I guess my question exceeds the specificities of STAN, and is more related to the core of the principle of using causal diagrams to model a specific phenomenon. How can software such as JAGS or STAN estimate the density a posteriori by MCMC from a DAGS diagram ?

By this I mean that in order to make the Metropolis-Hastings algorithm work, it is necessary to know analytically the form of the density (a posteriori in the Bayesian framework, which is of interest to us) up to a constant. Indeed, if I want to simulate a target distribution p whose shape is known to within a constant cst, i.e. p = cst*p_tilde, with Metropolis-Hastings, I can do so with an instrumental density q which I accept with an acceptance rate that depends on p_tilde and q. But you need to know p_tilde to be able to simulate p.

Now, when I use JAGS or STAN, I specify a DAGS with laws between my parameters, I press enter, and MAGIC I get an a posteriori distribution.
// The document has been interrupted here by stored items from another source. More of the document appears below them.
/-- A micro-step of a buffer's producer keeps to one store at most, whichever buffer it is. -/
theorem microStep_done (hp : p = (producer b).port) (ho : u.opAt p = some (producer b)) (hc : u.cfg = s.cfg)
    (hd : (u.storeStage b).Done s u b) (h : microStep p u = .next v) : (v.storeStage b).Done s v b := by
  obtain ⟨-, ⟨rfl, ⟨q, hq, h⟩ | ⟨-, rfl⟩⟩ | ⟨rfl, ⟨⟨q, m⟩, hq, h⟩ | ⟨-, rfl⟩⟩⟩ := microStep_eq_next.mp h
  · cases b <;> cases hp
    have hop : q.op = producer .tx := by simpa [State.opAt, hq] using ho
    cases q <;> cases hop
    exact enqMicro_done hc hq hd h
  · exact hd
  · cases b <;> cases hp
    have hop : q.op = producer .rx := by simpa [State.opAt, hq] using ho
    cases q <;> cases hop
    exact rxbyteMicro_done hc hq hd h
  · exact hd

/-- A buffer's producer, run whole, stores once at most, and only where the buffer was not full. -/
theorem exec_stores {i : Instr} (hi : opOf i = producer b) (h : exec i s = .next t) : StoredAtMostOnce s t b := by
  have hp : i.port = (producer b).port := by rw [← hi, port_opOf]
  refine (exec_induction (P := fun u => u.cfg = s.cfg ∧ (u.storeStage b).Done s u b) ?start ?micro h).2.atMostOnce
  case start =>
    refine ⟨by simp, ?_⟩
    cases b <;> cases i <;> cases hi <;> rfl
  case micro =>
    rintro u v ho ⟨hc, hd⟩ h
    exact ⟨(microStep_cfg h).trans hc, microStep_done hp (hi ▸ ho) hc hd h⟩

theorem exec_storedAtMostOnce {i : Instr} (h : exec i s = .next t) (b : Buf) : StoredAtMostOnce s t b := by
  by_cases hi : opOf i = producer b
  · exact exec_stores hi h
  · exact .inl (exec_storage hi h)

theorem exec_memRead {i : Instr} (hne : opOf i ≠ producer b) (h : exec i s = .next t) (a : Nat) :
    t.memRead b a = s.memRead b a := by
  rw [State.memRead, exec_storage hne h, State.memRead]

end Sys2Proof.Machine

open Sys2Proof Sys2Proof.Machine

/-- Settles O31: an operation stores once at most, to the slot of the write index of the buffer it pushes to, and not when that is full. -/
theorem frameSlots : Obligations.FrameSlots := by
  unfold Obligations.FrameSlots
  intro i s t h
  have hs := exec_storedAtMostOnce h
  exact ⟨fun hi => exec_memRead (b := .tx) (opOf_ne_enq hi) h, fun hi => exec_memRead (b := .rx) (opOf_ne_rxbyte hi) h,
    fun w hw a => (hs .tx).memRead_ne hw, fun w hw a => (hs .rx).memRead_ne hw,
    fun hf => (hs .tx).memRead_full hf, fun hf => (hs .rx).memRead_full hf⟩

/-- Settles O39: turns, words, answers and positions leave both storages, and a micro-step leaves each or writes one slot of it. -/
theorem storageCanonical : Obligations.StorageCanonical := by
  unfold Obligations.StorageCanonical
  intro s t htx hrx h
  refine step_keeps (P := fun u => u.tx.storage.wf ∧ u.rx.storage.wf) ?drop ?words ?respond ?start ?micro ⟨htx, hrx⟩ h
  case drop => intro u hu; simpa using hu
  case words => intro u p ws hu; cases p <;> exact hu
  case respond => intro u hu; exact hu
  case start => intro u i v _ hu _; simpa using hu
  case micro =>
    rintro p u v ⟨htx, hrx⟩ h
    exact ⟨microStep_storage_wf (b := .tx) htx h, microStep_storage_wf (b := .rx) hrx h⟩

end

section
/-! SUPPORT. Command words by their three fields (30_encoding.md R71, R72): a word decodes to an operation exactly when its fields are the
operation's, which is when it is the operation's word. -/

namespace Sys2Proof

variable {w v : Word} {p : Port} {i j : Instr}

/-! ### The fields of a word -/

/-- A word is its three fields (30_encoding.md R71). -/
theorem word_ext (ho : opField w = opField v) (ha : argField w = argField v) (hd : dataField w = dataField v) : w = v := by
  simp only [opField, argField, dataField, ← BitVec.toNat_inj, BitVec.extractLsb'_toNat, Nat.shiftRight_eq_div_pow] at ho ha hd ⊢
  omega

/-- BIND's mask is `arg` without `arg[3]` (30_encoding.md R73). -/
theorem maskField_eq : maskField w = (argField w).setWidth 3 := by
  ext k hk
  simp [maskField, argField]
  omega

/-- The opcode of an operation (30_encoding.md R72). -/
def Instr.opcode : Instr → BitVec 4
  | .init => 0x1#4
  | .bind _ => 0x2#4
  | .enq _ => 0x3#4
  | .deq => 0x4#4
  | .rxcnt => 0x5#4
  | .txrdy => 0x8#4
  | .rxbyte _ => 0x9#4

/-- The argument field of an operation's word: BIND's mask under a zero `arg[3]`, else zero (30_encoding.md R71, R73). -/
def Instr.arg : Instr → BitVec 4
  | .bind m => m.setWidth 4
  | _ => 0x0#4

/-- The data field of an operation's word: its byte operand, else zero (30_encoding.md R71, R73). -/
def Instr.data : Instr → Byte
  | .enq b | .rxbyte b => b
  | _ => 0x00#8

/-- The word has the fields of the operation. -/
def Instr.HasFields (i : Instr) (w : Word) : Prop :=
  opField w = i.opcode ∧ argField w = i.arg ∧ dataField w = i.data

theorem hasFields_encode (i : Instr) : i.HasFields (encode i) := by
  unfold Instr.HasFields
  cases i
  case bind m => revert m; decide
  case enq b => revert b; decide
  case rxbyte b => revert b; decide
  all_goals decide

/-- The encoder writes the only word with an operation's fields. -/
theorem hasFields_iff : i.HasFields w ↔ encode i = w := by
  constructor
  · rintro ⟨ho, ha, hd⟩
    obtain ⟨ho', ha', hd'⟩ := hasFields_encode i
    exact word_ext (ho'.trans ho.symm) (ha'.trans ha.symm) (hd'.trans hd.symm)
  · rintro rfl
    exact hasFields_encode i

/-! ### Decoding reads the fields -/

theorem checkFields_eq_ok {argFree dataFree : Bool} :
    checkFields w argFree dataFree i = .ok j ↔
      (argFree = true ∨ argField w = 0#4) ∧ (dataFree = true ∨ dataField w = 0#8) ∧ i = j := by
  unfold checkFields
  split
  · simp_all
  · split <;> simp_all [or_iff_not_imp_left]

theorem checkFields_eq_error {argFree dataFree : Bool} :
    (∃ e, checkFields w argFree dataFree i = .error e) ↔
      (argFree = false ∧ argField w ≠ 0#4) ∨ (dataFree = false ∧ dataField w ≠ 0#8) := by
  unfold checkFields
  split
  · simp_all
  · split <;> simp_all

/-- BIND's `arg` is a mask under a zero `arg[3]`. -/
theorem arg_eq_mask {a : BitVec 4} {m : BitVec 3} : a = m.setWidth 4 ↔ a.getLsbD 3 = false ∧ a.setWidth 3 = m := by
  revert a m
  decide

theorem decodeBind_eq_ok : decodeBind w = .ok j ↔ ∃ m, argField w = m.setWidth 4 ∧ dataField w = 0#8 ∧ .bind m = j := by
  simp only [decodeBind, arg_eq_mask, maskField_eq]
  split <;> simp_all [checkFields_eq_ok]

theorem decodeBind_eq_error :
    (∃ e, decodeBind w = .error e) ↔ (argField w).getLsbD 3 = true ∨ dataField w ≠ 0#8 := by
  unfold decodeBind
  split <;> simp_all [checkFields_eq_error]

/-- Which fields a word must have to decode to an operation, opcode by opcode. -/
theorem decode_eq_ok : decode w = .ok i ↔ i.HasFields w := by
  unfold Instr.HasFields
  constructor
  · intro h
    unfold decode at h
    split at h
    case h_2 ho =>
      obtain ⟨m, ha, hd, rfl⟩ := decodeBind_eq_ok.mp h
      exact ⟨BitVec.eq_of_toNat_eq ho, ha, hd⟩
    case h_8 => cases h
    all_goals
      next ho =>
        obtain ⟨ha, hd, rfl⟩ := checkFields_eq_ok.mp h
        exact ⟨BitVec.eq_of_toNat_eq ho, by simpa [Instr.arg] using ha, by simp_all [Instr.data]⟩
  · rintro ⟨ho, ha, hd⟩
    cases i
    case bind m => simpa [decode, ho, Instr.opcode] using decodeBind_eq_ok.mpr ⟨m, ha, hd, rfl⟩
    all_goals simp_all [decode, Instr.opcode, Instr.arg, Instr.data, checkFields_eq_ok]

/-- Decoding inverts encoding, and nothing else decodes. -/
theorem decode_eq_ok_iff : decode w = .ok i ↔ encode i = w := decode_eq_ok.trans hasFields_iff

theorem decode_encode (i : Instr) : decode (encode i) = .ok i := decode_eq_ok_iff.mpr rfl

theorem decodeOn_encode (i : Instr) : decodeOn i.port (encode i) = .ok i := by
  simp [decodeOn, decode_encode, Instr.wellFormedOn]

/-! ### The opcode map -/

/-- Each operation's row is in the opcode map and is selected by its word, and `op[3]` of the word is its port. -/
theorem tableRow (i : Instr) : Laws.TableRow.Statement i := by
  cases i
  case init => exact Laws.TableRow.init
  case bind m => exact Laws.TableRow.bind m
  case enq b => exact Laws.TableRow.enq b
  case deq => exact Laws.TableRow.deq
  case rxcnt => exact Laws.TableRow.rxcnt
  case txrdy => exact Laws.TableRow.txrdy
  case rxbyte b => exact Laws.TableRow.rxbyte b

/-- A word selects a row field by field. -/
theorem selects_fields {r : OpRow} (h : r.selects w = true) :
    opField w &&& opField r.mask = opField r.pattern ∧ argField w &&& argField r.mask = argField r.pattern ∧
      dataField w &&& dataField r.mask = dataField r.pattern := by
  have h : w &&& r.mask = r.pattern := by simpa [OpRow.selects] using h
  simp [← h, opField, argField, dataField, BitVec.extractLsb'_and]

/-- A mask of ones selects the field whole. -/
theorem of_and_full {n : Nat} {a m c : BitVec n} (hm : m = BitVec.allOnes n) (h : a &&& m = c) : a = c := by
  rwa [hm, BitVec.and_allOnes] at h

/-- BIND's mask selects `arg[3]` (30_encoding.md R72). -/
theorem and_top {a : BitVec 4} : a &&& 0x8#4 = 0x0#4 ↔ a.getLsbD 3 = false := by
  revert a
  decide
This means that the software has calculated p_tilde at some point. But how ?

For software that adjusts the regression coefficients using MCMC, such as brms, we actually have an analytical expression for the a posteriori density of the GLM parameters, so in that case I think I understand how it works. For the usual laws, the expressions of the standard laws are coded (depending on whether you’re doing Poisson, logit or normal regression), and once they’ve been multiplied together (GLM independence assumption) and with the laws of the priors, which are also usual, you get the joint law and p_tilde. As it is demonstrated in the Molenberghs and Verbeke book, we have a know expression :

Then i guess brms automatically transcribes into STAN in back-end, and then Metropolis-Hastings produces chains whose distributions are those of the a posteriori density we wanted to estimate.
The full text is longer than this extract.